Но и работы было не так много. Я рассчитывала на большое количество пациентов с побоями, но нет – те, кого избивали, не получали врачебной помощи. Они не заслужили ее. Они медленно умирали в подземных казематах. Правда, пациенты с огнестрельными ранениями у меня были. Не те, кого уводили расстреливать на холм Мон-Валерьен – те не возвращались назад. А вот жертвы бурного темперамента капитана Рикенбаха попадали ко мне нередко, и среди них были даже немецкие солдаты. Без меры употребив французского красного вина за обедом и запив для верности рюмочкой-другой излюбленного кальвадоса, Рикенбах впадал в боевой экстаз берсерка и принимался рыскать по лагерю с неизменным револьвером в руках. В лагере его звали капитан Пиф-паф. Часовые побаивались его инспекторских рейдов, потому что кроме отборной ругани они сопровождались непрерывной стрельбой. Счастье еще, что пьяному Рикенбаху меткость была не свойственна. Зато он применял утонченную психологическую пытку – хватал подвернувшегося под руку заключенного, оглашал приговор и приказывал вывести его с завязанными за спиной руками к стене форта. Прибывший взвод брал приговоренного на прицел и ждал команды «огонь», но Рикенбах только похохатывал, проходя вдоль строя. Через несколько минут мучительного ужаса заключенному объявляли о милости капитана и уводили в лагерь. Эти «помилованные», на мой взгляд, должны были сойти с ума, но, видимо, я недооценивала пластичность человеческой психики. Никто из них не попал ко мне, так что штурмбаннфюрер оказался прав – работы по специальности у меня не было.

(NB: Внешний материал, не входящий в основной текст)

/-- Whether a custodian certificate is accepted for an order, R518, R519. -/
def custodianOk (st : Strand) (t : Nat) (o : Order) (c : Bytes) : Bool :=
  let now := st.deviceTime t
  let id := le c 8 8
  c.length == 160 && sub c 0 2 == ascii "CU" && le c 2 1 == 1 && decide (le c 3 1 < st.quorum.roots.length)
    && (le c 4 2 &&& o.groups) != 0 && !st.quorum.deny.contains id && decide (le c 0x10 8 ≤ now) && decide (now ≤ le c 0x18 8)
    && Config.verify 0x20 (st.quorum.roots.getD (le c 3 1) []) (signedText 0x20 (sub c 0 0x60)) (sub c 0x60 64)
    && !o.held.contains id && (o.kind != 7 || st.cc.openers.contains id)

end Strand

/-- CC_ORDER, R519 to R522. -/
def execCcOrder (n : Fin 4) (j : Job) (s : State) : Host.Outcome State Fault Refusal :=
  .next (s.ccJob n j fun s =>
    let st := s.sd n
    let b := j.input
    let kind := le b 0 1
    s.room n j 4 fun s =>
      if st.cc.order.isSome then s.fail n j 0x6A
      else if b.length ≠ 64 ∨ ¬ allZero b 1 3 ∨ le b 4 4 ≠ 0 ∨ ¬ allZero b 25 7 then s.fail n j 0x41
      else match st.cc.order, st.quorum.rules.find? (·.order == kind) with
      | none, some r =>
        if sub b 8 16 ≠ fit 16 s.ring.ident.deviceId ∨ le b 24 1 ≠ n.val ∨ ¬ s.orderAccepted n kind then s.fail n j 0x6A
        else
          let no := (st.nv.orderNo + 1) % 2 ^ 32
          let o : Order := { kind := kind, no := no, block := sub b 0 4 ++ toLE 4 no ++ b.drop 8, m := if kind = 7 then 1 else r.m
                             groups := r.groups, deadline := s.now + 60000000000 * st.get R.CC_CTL_ORDER_LIFE }
          let st := { st with nv := { st.nv with orderNo := no } }
          let st := ((st.upCc fun c => { c with order := some o, effected := false }).ccSync).startSession
          (s.setSd n st).succeed n j (toLE 4 no)
      | _, _ => s.fail n j 0x6A)

/-- The format 2 PIN block of ISO 9564 for clear digits, R520. -/
def pinBlock2 (d : List Nat) : Bytes :=
  let nib := [2, d.length] ++ d ++ List.replicate (14 - d.length) 15
  (List.range 8).map fun k => BitVec.ofNat 8 (16 * nib.getD (2 * k) 0 + nib.getD (2 * k + 1) 0)

/-- CC_PIN, R520, R522: the format 4 block is taken under the QUORUM PIN context; a session that waits goes on to VERIFY. -/
def execCcPin (n : Fin 4) (j : Job) (s : State) : Host.Outcome State Fault Refusal :=
  .next (s.ccJob n j fun s =>
    let st := s.sd n
    if st.zeroised then s.fail n j 0x60
    else if j.input.length ≠ 16 then s.fail n j 0x41
    else if (st.ctxFor 0xFF 0 j.ctx).any fun c => decide (c.attr.alg < 1 ∨ c.attr.alg > 3) then (s.up n (·.bump R.ONX_DENIED)).fail n j 0x21
    else match st.release s.now j.env 0xFF 0 j.ctx (2 ^ 9) 0 true with
      | (st, .inl e) => (s.setSd n st).fail n j e
      | (st, .inr c) =>
        match Config.pinOpen 4 c.key j.input [] with
          | some d =>
            if d.length < 4 ∨ d.length > 12 then (s.setSd n st).fail n j 0x41
            else
              let st := if st.cc.waitUntil.isSome then st.sendVerify (pinBlock2 d)
                else st.upCc fun c => { c with pin := some (pinBlock2 d, s.now + 60000000000) }
              (s.setSd n st).succeed n j []
          | none => (s.setSd n st).fail n j 0x41)

/-- CC_ORDER_Q, R522: state (0 IDLE, 1 COLLECTING, 2 IDLE after an order EFFECTED), ORDER_NO, approvals held, M. -/
def execCcOrderQ (n : Fin 4) (j : Job) (s : State) : Host.Outcome State Fault Refusal :=
  .next (s.ccJob n j fun s => s.room n j 10 fun s =>
    let st := s.sd n
    let code := if st.cc.order.isSome then 1 else if st.cc.effected then 2 else 0
    s.succeed n j (toLE 1 code ++ zeros 3 ++ toLE 4 (st.get R.CC_ORDER_NO) ++ toLE 1 (st.get R.CC_APPROVALS_HELD)
      ++ toLE 1 (st.get R.CC_APPROVALS_M)))

/-- CC_CANCEL, R521, R522. -/
def execCcCancel (n : Fin 4) (j : Job) (s : State) : Host.Outcome State Fault Refusal :=
  .next (s.ccJob n j fun s => (s.up n (·.discardOrder)).succeed n j [])

/-- CC_CLOSE, R45, R56, R522: the ceremony closes; `owner` is the digest of the owner key where the ceremony changed it (log entry 125).
0x30 outside CEREMONY. -/
def execCcClose (n : Fin 4) (j : Job) (agree : Bool) (s : State) (owner : Option (BitVec 384) := none) : Host.Outcome State Fault Refusal :=
  .next (s.ccJob n j fun s =>
    if (s.sd n).mode ≠ 5 then s.fail n j 0x30
    else
      let s := s.succeed n j []
      match owner with
      | some d => s.closeOwnership n d agree
      | none => s.closeCeremony n agree)

/-! ### The card in the slot -/

/-- Whether the custodian slot runs, R524. -/
def ccRuns (st : Strand) : Bool := !st.halted && st.mode != 0

/-- The PPS1 that the answer-to-reset's TA1 allows, R515: F up to 512 and D up to 16, else the defaults (log entry 149). -/
def ppsRate (ta1 : Nat) : Nat := if [0, 1, 9].contains (ta1 / 16) ∧ [1, 2, 3, 4, 5, 8].contains (ta1 % 16) then ta1 else 0x11

/-- CC_CARD_INSERT, R515, R520: the class that answered (2 C, 1 B, 0 neither), whether the card offers T=1, and its answer-to-reset: PPS and
the IFS request go out, and the session begins. -/
def execCcCardInsert (n : Fin 4) (cls : Nat) (t1 : Bool) (s : State) (atr : CardAtr := {}) : Host.Outcome State Fault Refusal :=
  let st := s.sd n
  if ¬ ccRuns st then .next s
  else
    let st := (st.custodianActive s.now).put R.CC_STATUS_PRESENT 1
    if cls = 0 ∨ cls > 2 then .next (s.setSd n (st.ccErr 1 0))
    else if !t1 then .next (s.setSd n (st.ccErr 6 0))
    else
      let st := ((st.put R.CC_STATUS_CLASS cls).put R.CC_STATUS_ACTIVE 1).put R.CC_STATUS_CUSTODIAN_OK 0
      let st := st.upCc fun c => { c with step := .idle, retries := 0, resyncs := 0, t1 := { ifsc := atr.ifsc, crc := atr.crc } }
      let rate := toLE 1 (ppsRate atr.ta1)
      let pps := [0xFF, 0x11] ++ rate
      let pps := pps ++ [pps.foldl (· ^^^ ·) 0]
      .next (s.setSd n (((st.emit .custodianCard 0xFF pps pps).t1Send 0xC1 [0xFE]).startSession))

/-- CC_CARD_REMOVE, R520: removal before step 5 completes records nothing. -/
def execCcCardRemove (n : Fin 4) (s : State) : Host.Outcome State Fault Refusal :=
  let st := s.sd n
  .next (if ¬ ccRuns st then s
    else
      let st := ((st.put R.CC_STATUS_PRESENT 0).put R.CC_STATUS_CLASS 0).put R.CC_STATUS_ACTIVE 0
      s.setSd n ((st.put R.CC_STATUS_CUSTODIAN_OK 0).upCc fun c => { c with step := .idle, waitUntil := none, cardKey := [] }))

/-- A status word ends the session, R520: 0x63Cx and 0x6983 from VERIFY as PIN_REFUSED, any other as CUSTODIAN_REFUSED. CC_ERR names what the
step asked for: certificate, PIN or signature (log entry 149). -/
def Strand.refuseSw (st : Strand) (sw : Nat) : Strand :=
  let code := match st.cc.step with | .verify => 5 | .auth => 4 | _ => 3
  (st.ccErr code sw).endSession (if st.cc.step = .verify ∧ (sw / 16 = 0x63C ∨ sw = 0x6983) then 0x6C else 0x6B)

/-- A verified approval is recorded; with M held the order takes effect, R521. -/
def State.approve (s : State) (n : Fin 4) (o : Order) (agree : Bool) : State :=
  let st := (s.sd n).endSession 0
  let o := { o with held := o.held ++ [st.cc.custodian] }
  if o.held.length ≥ o.m then
    let st := st.upCc fun c => { c with order := some o }
    let st := (st.ccSync.upCc fun c => { c with order := none, effected := true }).ccSync
    (s.setSd n st).orderEffect n o agree
  else s.setSd n (st.upCc fun c => { c with order := some o }).ccSync

/-- CC_APDU_RESPONSE, R520: the card's answer to the step sent: data and status word. `agree` is the doubled decision of an
order that takes effect by it; `abort` an ABORT from the card, which ends the chain and the command, R516. -/
def execCcApduResponse (n : Fin 4) (data : Bytes) (sw : Nat) (agree : Bool) (s : State) (abort : Bool := false) : Host.Outcome State Fault Refusal :=
  let st := s.sd n
  match st.cc.order with
  | none => .next s
  | some o =>
    if ¬ ccRuns st ∨ ¬ st.flag R.CC_STATUS_ACTIVE then .next s
    else
      let turn := (data.length + 2 + 253) / 254 % 2 == 1
      let st := (st.custodianActive s.now).upCc fun c => { c with retries := 0, resyncs := 0, t1 := { c.t1 with nr := c.t1.nr ^^ turn } }
      if abort then .next (s.setSd n ((st.t1Send 0xE2 []).endSession 0x6B)) else
      match st.cc.step with
      | .select =>
        if sw ≠ 0x9000 then .next (s.setSd n (st.refuseSw sw))
        else .next (s.setSd n ((st.upCc fun c => { c with step := .getData }).apdu 0xCA [0x80, 0xCA, 0x00, 0x01]))
      | .getData =>
        if sw ≠ 0x9000 then .next (s.setSd n (st.refuseSw sw))
        else if ¬ st.custodianOk s.now o data then .next (s.setSd n ((st.ccErr 3 sw).endSession 0x6B))
        else
          let st := (st.put R.CC_STATUS_CUSTODIAN_OK 1).upCc fun c =>
            { c with step := .verify, custodian := le data 8 8, cardKey := sub data 0x20 64 }
          match st.cc.pin with
          | some (p, t) =>
            if s.now < t then .next (s.setSd n (st.sendVerify p))
            else .next (s.setSd n (st.upCc fun c => { c with pin := none, waitUntil := some (s.now + 60000000000) }))
          | none => .next (s.setSd n (st.upCc fun c => { c with waitUntil := some (s.now + 60000000000) }))
      | .verify =>
        if st.cc.waitUntil.isSome then .next s
        else if sw ≠ 0x9000 then .next (s.setSd n (st.refuseSw sw))
        else
          let (x, st) := st.drawBytes 32
          let st := st.upCc fun c => { c with step := .auth, challenge := x }
          .next (s.setSd n (st.apdu 0x88
            ([0x00, 0x88, 0x00, 0x00] ++ x ++ bvBytes (Config.sha256 o.block))))
      | .auth =>
        if sw ≠ 0x9000 then .next (s.setSd n (st.refuseSw sw))
        else if Config.verify 0x20 st.cc.cardKey (signedText 0x20 (st.cc.challenge ++ bvBytes (Config.sha256 o.block))) data then
          .next ((s.setSd n st).approve n o agree)
        else .next (s.setSd n ((st.ccErr 4 sw).endSession 0x6B))
      | _ => .next s

/-- T1_BLOCK_TIMEOUT, R516: a block in error or missing: an R-block at most twice, RESYNCH up to three times, then the card is
deactivated. -/
def execT1BlockTimeout (n : Fin 4) (s : State) : Host.Outcome State Fault Refusal :=
  let st := s.sd n
  if ¬ ccRuns st ∨ ¬ st.flag R.CC_STATUS_ACTIVE then .next s
  else if st.cc.retries < 2 then
    .next (s.setSd n (((st.bump R.CC_T1_RETRY).upCc fun c => { c with retries := c.retries + 1 }).t1Send (0x82 + 16 * b2n st.cc.t1.nr) []))
  else if st.cc.resyncs < 3 then
    let st := (st.bump R.CC_T1_RETRY).upCc fun c => { c with retries := 0, resyncs := c.resyncs + 1, t1 := { c.t1 with ns := false, nr := false } }
    .next (s.setSd n (st.t1Send 0xC0 []))
  else
    let st := ((st.ccErr 2 0).put R.CC_STATUS_ACTIVE 0).put R.CC_STATUS_CLASS 0
    .next (s.setSd n ((st.put R.CC_STATUS_CUSTODIAN_OK 0).endSession 0x6B))

/-- CC_PIN_LAPSE, R520: a held block lapses after 60 s. -/
def execCcPinLapse (n : Fin 4) (s : State) : Host.Outcome State Fault Refusal :=
  match (s.sd n).cc.pin with
  | none => .next s
  | some (_, t) => .next ((s.upTo t).up n fun st => st.upCc fun c => { c with pin := none })

/-- CC_PIN_WAIT_EXPIRED, R520: no block came within 60 s; the session ends with 0x6C and no VERIFY is sent. -/
def execCcPinWaitExpired (n : Fin 4) (s : State) : Host.Outcome State Fault Refusal :=
  match (s.sd n).cc.waitUntil with
  | none => .next s
  | some t => .next ((s.upTo t).up n fun st => (st.ccErr 5 0).endSession 0x6C)

/-- ORDER_LIFE_EXPIRED, R521. -/
def execOrderLifeExpired (n : Fin 4) (s : State) : Host.Outcome State Fault Refusal :=
  match (s.sd n).cc.order with
  | none => .next s
  | some o => .next ((s.upTo o.deadline).up n (·.discardOrder))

И хронические болезни в лагере обострялись редко – видимо, организм мобилизовал все силы, чтобы выжить. Но понос свирепствовал. Плохая вода, дурно приготовленная пища, невыносимая грязь в уборных, начинающаяся жара, мухи, – все это способствовало болезни. Лагерное начальство пуще всего боялось эпидемии дизентерии и тифа, боялось так, что вполне способно было расстреливать больных. А лекарств все так же не хватало, приходилось выкручиваться. Я толкла в ступке древесные угли. На территории лагеря росли дубы – я обдирала и заваривала дубовую кору. Делила на две, на три части один порошок танальбина, разводила кристаллики марганцевой кислоты. Но и когда узники благодарили меня, уходя из лазарета, я не чувствовала удовлетворения. Я лечила людей, приговоренных к смерти. Может ли быть что-то более бессмысленное?